On the other hand, Japan attaches great importance to fairness in accessibility that anyone can access anywhere. To give the simplest example, in Japan, anyone can be treated equally by a well-known doctor in any hospital without appointment. As a code of ethics to guarantee the access, doctors are prohibited by law from refusing to see a patient.

It looks like the government is providing good healthcare, but it won’t do anything new. Therefore, organizations that should promote innovation can defend themselves. Such a thing was permitted within the authorities, so the approved ranking of anti-corona vaccines was the last among developed countries. In addition to the delay in approval of the vaccine against the anti-cervical cancer virus, which has confirmed clear efficacy and had been approved in advanced countries, it has not been approved for use by men. This is because the head of the vaccine department of the authorities continued to extend approval to the next person in charge for fear of side effects.

The John Maddox Prize is an award given by “Nature” to those who have contributed to the dissemination of science and scientific evidence for the public good. In 2017, it was presented to Riko Muranaka, a medical doctor and journalist who has continued to send out information to verify the safety of the HPV vaccine. Nature described the HPV vaccine as “recognized by the scientific community and medical community as a key to preventing cervical cancer and other cancers and endorsed by the WHO (World Health Organization).” Moreover, in Japan the vaccine has been subject to a national misinformation campaign to discredit its benefits, results in vaccination rates falling from 70% to less than 1%. “ Nature evaluated her activities as “spreading science and scientific evidence for the public interest while facing difficulties and hostility,“ and selected from 100 candidates from 25 countries. Ms. Muranaka said, “I think it’s powerless to see that the situation has not changed even though I’ve written so much.“ The biggest problem is not being there. The nation must take responsibility for the lives of its people. “ Nature severely criticized the situation in Japan, saying that “a false information campaign that undermines the reliability of this vaccine was carried out nationwide” [13]. The data to disseminate false information was deliberately forged by an authoritative university professor who received research funding from the authorities to create fake data to deny.

For public interest, universal services should be obliged by the government to provide benefits to all, regardless of wealth, social class, men and women of all ages, or region. Even in Japan, where bioethics and publicity are the top priorities, the reality is beyond imagination. Professionals try to be central by acting for their own benefit. Once power is centralized, it is a virtue within the mainstream to not change unless it is related to their own interests.
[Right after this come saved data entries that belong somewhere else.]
variable {b b' : Bus} {m m' : DisplayMode} {c : Nat} {p : Ppu} (hon : b.ppu.lcdOn = true)
  (hp : p = { b.ppu with dot := b.ppu.dot + c - b.ppu.mode.width })
include hon hp

/-- A `ppu_step` that ends mode `m`, enters mode `m'` and stops there (R372): `b'` is the display at that boundary. -/
theorem Bus.ppuStep_enters (hm : b.ppu.mode = m) (hge : m.width ≤ b.ppu.dot + c)
    (hlt : b.ppu.dot + c < m.width + m'.width) (he : ({ b with ppu := p } : Bus).enterNext m = b'.boundary m') :
    b.ppuStep c = b'.boundary m' := by
  have hcross : (b.addDots c).crossMode = b'.boundary m' := by
    have hleave : (b.addDots c).leaveMode = { b with ppu := p } := by rw [hp]; rfl
    have hmode : (b.addDots c).ppu.mode = m := hm
    rw [Bus.crossMode_eq, hleave, hmode, he]
  have hdot : (b.addDots c).crossMode.ppu.dot = b.ppu.dot + c - b.ppu.mode.width := Bus.crossMode_dot _
  have hend : (b.addDots c).crossMode.ppu.dot < (b.addDots c).crossMode.ppu.mode.width := by
    have hmode : (b.addDots c).crossMode.ppu.mode = m' := by rw [hcross]; rfl
    rw [hdot, hmode, hm]
    omega
  rw [← hcross]
  exact Bus.ppuStep_of_one hon rfl (by rw [hm]; exact hge) hend

/-- From mode 2 to mode 3 (R372). -/
theorem Bus.ppuStep_oamScan (hm : b.ppu.mode = .oamScan) (hge : 80 ≤ b.ppu.dot + c) (hlt : b.ppu.dot + c < 80 + 172) :
    b.ppuStep c = { b with ppu := p }.boundary .transfer :=
  Bus.ppuStep_enters hon hp hm hge hlt rfl

/-- From mode 3 to mode 0, which draws the scanline (R372, R378). -/
theorem Bus.ppuStep_transfer (hm : b.ppu.mode = .transfer) (hge : 172 ≤ b.ppu.dot + c)
    (hlt : b.ppu.dot + c < 172 + 204) :
    b.ppuStep c = ({ b with ppu := p }.renderLine b.ppu.ly.toNat).boundary .hblank := by
  have hly : b.ppu.ly = p.ly := by rw [hp]
  rw [hly]
  exact Bus.ppuStep_enters hon hp hm hge hlt rfl

/-- From mode 0 to mode 2 of the next scanline (R372). -/
theorem Bus.ppuStep_hblank (hm : b.ppu.mode = .hblank) (hly : b.ppu.ly ≠ 143) (hge : 204 ≤ b.ppu.dot + c)
    (hlt : b.ppu.dot + c < 204 + 80) :
    b.ppuStep c = { b with ppu := { p with ly := b.ppu.ly + 1 } }.boundary .oamScan := by
  have hne : p.ly + 1 ≠ 144#8 := by
    rw [hp]
    bv_omega
  have hly' : b.ppu.ly = p.ly := by rw [hp]
  rw [hly']
  exact Bus.ppuStep_enters hon hp hm hge hlt (if_neg hne)

/-- From mode 0 of scanline 143 into vertical-blank (R376). -/
theorem Bus.ppuStep_hblank_last (hm : b.ppu.mode = .hblank) (hly : b.ppu.ly = 143) (hge : 204 ≤ b.ppu.dot + c)
    (hlt : b.ppu.dot + c < 204 + 456) :
    b.ppuStep c =
      { b with
        ppu :=
          { p with
            ly := 144, fbFront := b.ppu.fbBack, fbBack := b.ppu.fbFront, frames := b.ppu.frames + 1 }
        ifl := b.ifl ||| 0b00001#5 }.boundary .vblank := by
  have heq : p.ly + 1 = 144#8 := by
    rw [hp]
    bv_omega
  refine Bus.ppuStep_enters hon hp hm hge hlt ((if_pos heq).trans ?_)
  rw [Bus.nextLine, Bus.vblankEntry_eq, heq, hp]
  rfl

/-- From a scanline of vertical-blank to the next (R372). -/
theorem Bus.ppuStep_vblank (hm : b.ppu.mode = .vblank) (hly : b.ppu.ly ≠ 153) (hge : 456 ≤ b.ppu.dot + c)
    (hlt : b.ppu.dot + c < 456 + 456) :
    b.ppuStep c = { b with ppu := { p with ly := b.ppu.ly + 1 } }.boundary .vblank := by
  have hne : p.ly + 1 ≠ 154#8 := by
    rw [hp]
    bv_omega
  have hly' : b.ppu.ly = p.ly := by rw [hp]
  rw [hly']
  exact Bus.ppuStep_enters hon hp hm hge hlt (if_neg hne)

/-- From the last scanline of vertical-blank to mode 2 of scanline 0 (R372). -/
theorem Bus.ppuStep_vblank_last (hm : b.ppu.mode = .vblank) (hly : b.ppu.ly = 153) (hge : 456 ≤ b.ppu.dot + c)
    (hlt : b.ppu.dot + c < 456 + 80) :
    b.ppuStep c = { b with ppu := { p with ly := 0, windowLine := 0 } }.boundary .oamScan := by
  have heq : p.ly + 1 = 154#8 := by
    rw [hp]
    bv_omega
  exact Bus.ppuStep_enters hon hp hm hge hlt (if_pos heq)

end Crossings

/-- Inside a mode only `dot` moves (R372). -/
theorem Bus.ppuStep_inside {b : Bus} {c : Nat} (hon : b.ppu.lcdOn = true) (hlt : b.ppu.dot + c < b.ppu.mode.width) :
    b.ppuStep c = { b with ppu := { b.ppu with dot := b.ppu.dot + c } } := by
  have hlt' : (b.addDots c).ppu.dot < (b.addDots c).ppu.mode.width := hlt
  rw [Bus.ppuStep_eq hon, Bus.crossAll_of_lt hlt']
  rfl

/-- What `boundary(m)` does, the LCD_STAT request included (R375). -/
theorem Bus.boundary_eq (b : Bus) (m : DisplayMode) :
    b.boundary m =
      { b with
        ppu := { b.ppu with mode := m, coincidence := decide (b.ppu.ly = b.ppu.lyc) }
        ifl :=
          if (m ≠ b.ppu.mode ∧
                ((m = .hblank ∧ b.ppu.statEnable.getLsbD 0 = true) ∨
                  (m = .vblank ∧ b.ppu.statEnable.getLsbD 1 = true) ∨
                  (m = .oamScan ∧ b.ppu.statEnable.getLsbD 2 = true))) ∨
              (b.ppu.ly = b.ppu.lyc ∧ b.ppu.coincidence = false ∧ b.ppu.statEnable.getLsbD 3 = true) then
            b.ifl ||| 0b00010#5
          else b.ifl } := by
  have hentry : b.ppu.entryEnabled m = true ↔
      (m = .hblank ∧ b.ppu.statEnable.getLsbD 0 = true) ∨
        (m = .vblank ∧ b.ppu.statEnable.getLsbD 1 = true) ∨
        (m = .oamScan ∧ b.ppu.statEnable.getLsbD 2 = true) := by
    cases m <;> simp [Ppu.entryEnabled]
  unfold Bus.boundary request
  simp only [Ppu.boundaryRaises_iff, hentry, Ppu.lycEnabled]
  rfl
3.4 Lack of accessibility due to medical hegemony

The US government and scholars argue that if regulators decide everything, they will not be able to provide adequate medical care to the public. This is because regulation would make it as if there was only one monopoly and would not try for customers [14]. Mainstream scholars such as Michael Porter have argued that better medical care should be provided in the competition. In fact, the most advanced medical care is being developed and provided in the US. As a result, the most expensive medical ecosystem in the world and the lowest accessibility among developed countries has been created.
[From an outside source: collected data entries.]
-- ==== Sys2Proof/Machine/Bits.lean ====
section
/-! DEFINITION. Bit fields, byte order, sparse maps, sparse byte memory and CRC-32C: the helpers that every unit uses. -/

namespace Sys2Proof.Machine

open Sys2Proof

/-! ## Bit fields (R5: bit 0 is the least significant) -/

/-- Field of `w` bits from bit `lo` of a bit vector, as a number. -/
def field {n : Nat} (x : BitVec n) (lo w : Nat) : Nat := (x.extractLsb' lo w).toNat

/-- Bit `i` of a bit vector. -/
def bitAt {n : Nat} (x : BitVec n) (i : Nat) : Bool := x.getLsbD i

/-- Field of `w` bits from bit `lo` of a number. -/
def nfield (x lo w : Nat) : Nat := (x >>> lo) % 2 ^ w

/-- A Bool as a one-bit number. -/
def b2n (b : Bool) : Nat := if b then 1 else 0

/-- Fields (position, width, value) packed into one number; a value wider than its field is cut. -/
def packFields : List (Nat × Nat × Nat) → Nat
  | [] => 0
  | (lo, w, v) :: fs => ((v % 2 ^ w) <<< lo) ||| packFields fs

/-- `n` little-endian bytes of a number (R5). -/
def leBytes : Nat → Nat → List Byte
  | 0, _ => []
  | n + 1, v => BitVec.ofNat 8 v :: leBytes n (v / 256)

/-- The number that little-endian bytes spell (R5). -/
def leValue : List Byte → Nat
  | [] => 0
  | b :: bs => b.toNat + 256 * leValue bs

/-- A little-endian field of `n` bytes at an offset of a byte string. -/
def bytesField (bs : List Byte) (off n : Nat) : Nat := leValue ((bs.drop off).take n)

/-- A number rounded up to a multiple of `m`. -/
def roundUp (x m : Nat) : Nat := (x + m - 1) / m * m

/-- `x + 1`, held at `2^n - 1` (a saturating count). -/
def satInc (n x : Nat) : Nat := if x + 1 < 2 ^ n then x + 1 else 2 ^ n - 1

/-- `x + k`, held at `2^n - 1`. -/
def satAdd (n x k : Nat) : Nat := if x + k < 2 ^ n then x + k else 2 ^ n - 1

/-- Sign extension of a 32-bit immediate to 64 bits (R155). -/
def sext32 (x : BitVec 32) : Word := x.signExtend 64

/-- The smallest number of at least `start` that the list lacks, searching at most `fuel` numbers. -/
def lowestFree (used : List Nat) : Nat → Nat → Option Nat
  | _, 0 => none
  | start, fuel + 1 => if used.contains start then lowestFree used (start + 1) fuel else some start

/-- Number of set bits among the low `n` bits. -/
def popCount (x : Nat) : Nat → Nat
  | 0 => 0
  | n + 1 => (if x.testBit n then 1 else 0) + popCount x n

/-- The positions of the set bits among the low `n` bits, ascending. -/
def setBits (x n : Nat) : List Nat := (List.range n).filter x.testBit

/-! ## Keyed maps -/

/-- The value at a key, if the key is listed. -/
def fmGet? {α : Type} (m : FMap α) (k : Nat) : Option α :=
  match m with
  | [] => none
  | (j, v) :: t => if j = k then some v else fmGet? t k

/-- The value at a key, or the value that an unlisted key stands for. -/
def fmGet {α : Type} (m : FMap α) (k : Nat) (d : α) : α := (fmGet? m k).getD d

/-- Is the key listed? -/
def fmHas {α : Type} (m : FMap α) (k : Nat) : Bool := (fmGet? m k).isSome

/-- The map with a value at a key; keys stay rising. -/
def fmSet {α : Type} (m : FMap α) (k : Nat) (v : α) : FMap α :=
  match m with
  | [] => [(k, v)]
  | (j, w) :: t => if k < j then (k, v) :: (j, w) :: t else if j = k then (k, v) :: t else (j, w) :: fmSet t k v

/-- The map without a key. -/
def fmErase {α : Type} (m : FMap α) (k : Nat) : FMap α := m.filter (fun p => p.1 ≠ k)

/-- The map with a function applied to the value at a key, if the key is listed. -/
def fmMod {α : Type} (m : FMap α) (k : Nat) (f : α → α) : FMap α :=
  m.map (fun p => if p.1 = k then (p.1, f p.2) else p)

/-- The keys listed. -/
def fmKeys {α : Type} (m : FMap α) : List Nat := m.map Prod.fst

/-! ## Byte memory in canonical form: addresses strictly rising, no zero byte listed -/

/-- The canonical form holds. -/
def Memory.wf : Memory → Bool
  | [] => true
  | (_, v) :: [] => v != 0
  | (a, v) :: (a', v') :: t => v != 0 && decide (a < a') && Memory.wf ((a', v') :: t)

/-- One byte; an unlisted address reads as zero (DESIGN CHOICE, log entry 2). -/
def memRead (m : Memory) (a : Nat) : Byte :=
  match m with
  | [] => 0
  | (j, v) :: t => if j = a then v else memRead t a

/-- A byte listed at its place. -/
def memPut (m : Memory) (a : Nat) (v : Byte) : Memory :=
  match m with
  | [] => [(a, v)]
  | (j, w) :: t => if a < j then (a, v) :: (j, w) :: t else if j = a then (a, v) :: t else (j, w) :: memPut t a v

/-- One byte written; writing zero unlists the address. -/
def memWrite (m : Memory) (a : Nat) (v : Byte) : Memory :=
  if v = 0 then m.filter (fun x => decide (x.1 ≠ a)) else memPut m a v

/-- Bytes written from an address upwards. -/
def memWriteBytes (m : Memory) (a : Nat) : List Byte → Memory
  | [] => m
  | b :: bs => memWriteBytes (memWrite m a b) (a + 1) bs

/-- `n` bytes read from an address upwards. -/
def memReadBytes (m : Memory) (a : Nat) : Nat → List Byte
  | 0 => []
  | n + 1 => memRead m a :: memReadBytes m (a + 1) n

/-- A little-endian number of `n` bytes read from memory. -/
def memReadLE (m : Memory) (a n : Nat) : Nat := leValue (memReadBytes m a n)

/-- A little-endian number of `n` bytes written to memory. -/
def memWriteLE (m : Memory) (a n v : Nat) : Memory := memWriteBytes m a (leBytes n v)

/-! ## CRC-32C (R400: initial value and final exclusive-or 0xFFFF_FFFF; PRESUMED, log entry 57: the reflected Castagnoli polynomial) -/

/-- One bit of the CRC. -/
def crcBit (c : BitVec 32) : BitVec 32 :=
  if c.getLsbD 0 then (c >>> 1) ^^^ 0x82F63B78#32 else c >>> 1

/-- One byte of the CRC. -/
def crcByte (c : BitVec 32) (b : Byte) : BitVec 32 :=
  crcBit (crcBit (crcBit (crcBit (crcBit (crcBit (crcBit (crcBit (c ^^^ b.zeroExtend 32))))))))

/-- CRC-32C of bytes. -/
def crc32c (bs : List Byte) : BitVec 32 := bs.foldl crcByte 0xFFFFFFFF#32 ^^^ 0xFFFFFFFF#32

end Sys2Proof.Machine
end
Figure 2 shows the annual change in the monopoly of American hospitals. An HHI (Herfindahl–Hirschman Index) score is the sum of the squares of the market share of each player in a market. For example, in a market where there is only one hospital — a monopoly — with 100 percent market share, that market’s HHI score is 10,000 (100 squared). A market with only two hospitals, in which one has 60 percent share and the other 40 percent, has an HHI of 5,200 (60 squared plus 40 squared). The Federal Trade Commission considers markets to be “highly concentrated” if their HHI scores are 2,500 or higher. In other industries, such as airlines or cell-phone carriers, the FTC routinely seeks to block mergers that would increase HHI scores above 2,500. In the hospital industry, however, the median market HHI exceeded 2,500 in the year 2000 and reached 2,800 in 2013 [15].

Figure 2.

Annual trends in the degree of monopoly by large hospitals in the US (source: “Avik Roy, The Foundation for Research on Equal Opportunity”).
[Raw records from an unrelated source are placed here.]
-- ==== Sys2Proof/Machine/Ops.lean ====
section
/-! DEFINITION. Operations over the whole block: when a command acts at all, time, counters, dictionary values, the audit
log, record rings, the trace ring, outgoing messages, translation and memory ranges. -/

namespace Sys2Proof.Machine

open Sys2Proof

/-! ## When a command acts -/

/-- The block is out of reset and its units run (R458, R459, R422). -/
def alive (s : State) : Bool := !s.pin.rst && !s.pin.stopped

/-! ## Time (R3, R250, R276) -/

/-- The TIME64 that a record written now carries: reference time, never below one already written (R276). -/
def stamp (b : Block) : Nat := max b.tide.time b.tide.stampFloor

/-- A timestamp has been written; the highest is kept (R276). -/
def noteStamp (b : Block) (t : Nat) : Block := { b with tide := { b.tide with stampFloor := max b.tide.stampFloor t } }

/-- Reference time advances: on REF once the unit is locked, or in free run on the local oscillator (R250, R274). -/
def timeRuns (b : Block) : Bool := (b.tide.locked && b.tide.refOn) || b.tide.freeRun

/-- The count of intervals brought to the instant at which a timed event falls due; it never runs back. Reference time goes on
with it while it runs; where it does not, before the first lock and while it is held, the local oscillator alone measures the
interval (R3, R20, R250, R274; log entry 5). -/
def passTo (b : Block) (t : Nat) : Block :=
  { b with tide := { b.tide with
      clock := max b.tide.clock t,
      time := if timeRuns b then (b.tide.time + (t - b.tide.clock)) % 2 ^ 64 else b.tide.time } }

/-- The instant, in the count of intervals, at which reference time reaches `t`: now, if it has (R3). -/
def clockAt (b : Block) (t : Nat) : Nat := b.tide.clock + (t - b.tide.time)

/-- Reference time brought to the instant at which an event of the plan falls due (R250): a frame, an occurrence, a pulse. -/
def passRef (b : Block) (t : Nat) : Block := if timeRuns b then passTo b (clockAt b t) else b

/-- The millisecond of the limits of one record per millisecond (R78, R140, R407): of reference time, and where that does not run
of the local oscillator (R3). -/
def msNow (b : Block) : Nat := if timeRuns b then 2 * (b.tide.time / 1000000) else 2 * (b.tide.clock / 1000000) + 1

/-- The 32-bit frame number that completions and records carry. -/
def frameLo (b : Block) : Nat := b.tide.frame % 2 ^ 32

/-! ## Counters (R398, R399: keys are offsets in the snapshot window; a per-port counter adds 0x1000 × (port + 1)) -/

/-- A counter raised by `k`, saturating at 2^32 − 1. -/
def cntAdd (b : Block) (key k : Nat) : Block := { b with ctr := fmSet b.ctr key (satAdd 32 (fmGet b.ctr key 0) k) }

/-- A counter raised by one. -/
def cnt (b : Block) (key : Nat) : Block := cntAdd b key 1

/-- The key of a per-port counter. -/
def portKey (off port : Nat) : Nat := off + 0x1000 * (port + 1)

def cAccessDrop : Nat := 0x020
def cDbDrop : Nat := 0x040
def cPollLate : Nat := 0x044
def cStaleBeat : Nat := 0x048
def cFenceSignal : Nat := 0x080
def cFenceRegress : Nat := 0x084
def cFenceMiss : Nat := 0x088
def cFencePinStall : Nat := 0x08C
def cSbFull : Nat := 0x090
def cWatchBusy : Nat := 0x094
def cCreditCycle : Nat := 0x098
def cSkip : Nat := 0x0C0
def cSkipSuppressed : Nat := 0x0C4
def cBatonPush : Nat := 0x100
def cCreditHold : Nat := 0x104
def cIndexRange : Nat := 0x108
def cEngineFault : Nat := 0x10C
def cBatonProtocol : Nat := 0x110
def cXpIndex : Nat := 0x140
def cXpKey : Nat := 0x144
def cXpTurnover : Nat := 0x148
def cXpUnplaced : Nat := 0x14C
def cXpClamp : Nat := 0x150
def cXpStoreWait : Nat := 0x154
def cXpCallSkip : Nat := 0x158
def cStartLc : Nat := 0x180
def cStartBe : Nat := 0x184
def cChunkBind : Nat := 0x188
def cBeOverrun : Nat := 0x18C
def cBeStarve : Nat := 0x190
def cSlotWait : Nat := 0x194
def cSlotEvict : Nat := 0x198
def cBwHold : Nat := 0x19C
def cCapHoldBe : Nat := 0x1A0
def cCapHoldLc : Nat := 0x1A4
def cFrameLate : Nat := 0x1C0
def cOverrun : Nat := 0x1C4
def cLateStart : Nat := 0x1C8
def cOccMissed : Nat := 0x1CC
def cFsyncFault : Nat := 0x1D0
def cLateAfterSettle : Nat := 0x1D4
def cDiscontinuity : Nat := 0x1D8
def cUpdStaged : Nat := 0x200
def cUpdApplied : Nat := 0x204
def cUpdEpoch : Nat := 0x208
def cUpdMissed : Nat := 0x20C
def cUpdRowSkip : Nat := 0x210
def cUpdBlockBad : Nat := 0x214
def cGzTx : Nat := 0x240
def cGzCrcDrop : Nat := 0x244
def cGzDup : Nat := 0x248
def cGzStaleGen : Nat := 0x24C
def cGzHop : Nat := 0x250
def cGzNoRoute : Nat := 0x254
def cGzGap : Nat := 0x258
def cLinkDown : Nat := 0x25C
def cRouteChange : Nat := 0x260
def cPeerAbort : Nat := 0x264
def cCoreWaitHang : Nat := 0x280
def cSramCorrected : Nat := 0x284
def cSramRefetch : Nat := 0x288
def cGzRecoveryDrop : Nat := 0x28C
def cShadowRun : Nat := 0x2C0
def cShadowAbandon : Nat := 0x2C4
def cShadowMismatch : Nat := 0x2C8
def cReplayRun : Nat := 0x2CC
def cCorpusCapture : Nat := 0x2D0
def cStructTest : Nat := 0x2D4
def cStructFail : Nat := 0x2D8
def cUcodeLoad : Nat := 0x300
def cUcodeStepLimit : Nat := 0x304
def cUcodeBadStatus : Nat := 0x308
def cHold : Nat := 0x340
def cHoldTime : Nat := 0x344
def cAdvisory : Nat := 0x348
def cLengthen : Nat := 0x34C
def cWake : Nat := 0x350
def cWakeLate : Nat := 0x354
def cMonitorFault : Nat := 0x358
def cTraceRecord : Nat := 0x380
def cTraceDrop : Nat := 0x384
def cBrkStop : Nat := 0x388
def cBrkTimeout : Nat := 0x38C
A new wave of hospital mergers is driving market concentration higher. The blue bars denote the number of merger and acquisition transactions in a given year; in the 1990s, penetration of managed-care insurers, with a mandate for more aggressive cost control, led hospitals to merge in response, strengthening their market power over the insurers. The Federal Trade Commission (FTC) and the US. Department of Justice (DOJ) normally consider markets with an HHI above 1,500 as “moderately concentrated” and markets with HHI above 2,500 as “highly concentrated,” triggering antitrust litigation. However, consolidated hospital markets have largely avoided antitrust litigation. In 21th century, more than half of the hospital markets in the US have an HHI above 2,500, meaning that the FTC and DOJ would consider them to be “highly concentrated” (Sources: A. Roy/FREOPP analysis and graphics, Robert Wood Johnson Foundation, Martin Gaynor, Irving Levin Associates, HHS ASPE.) [15].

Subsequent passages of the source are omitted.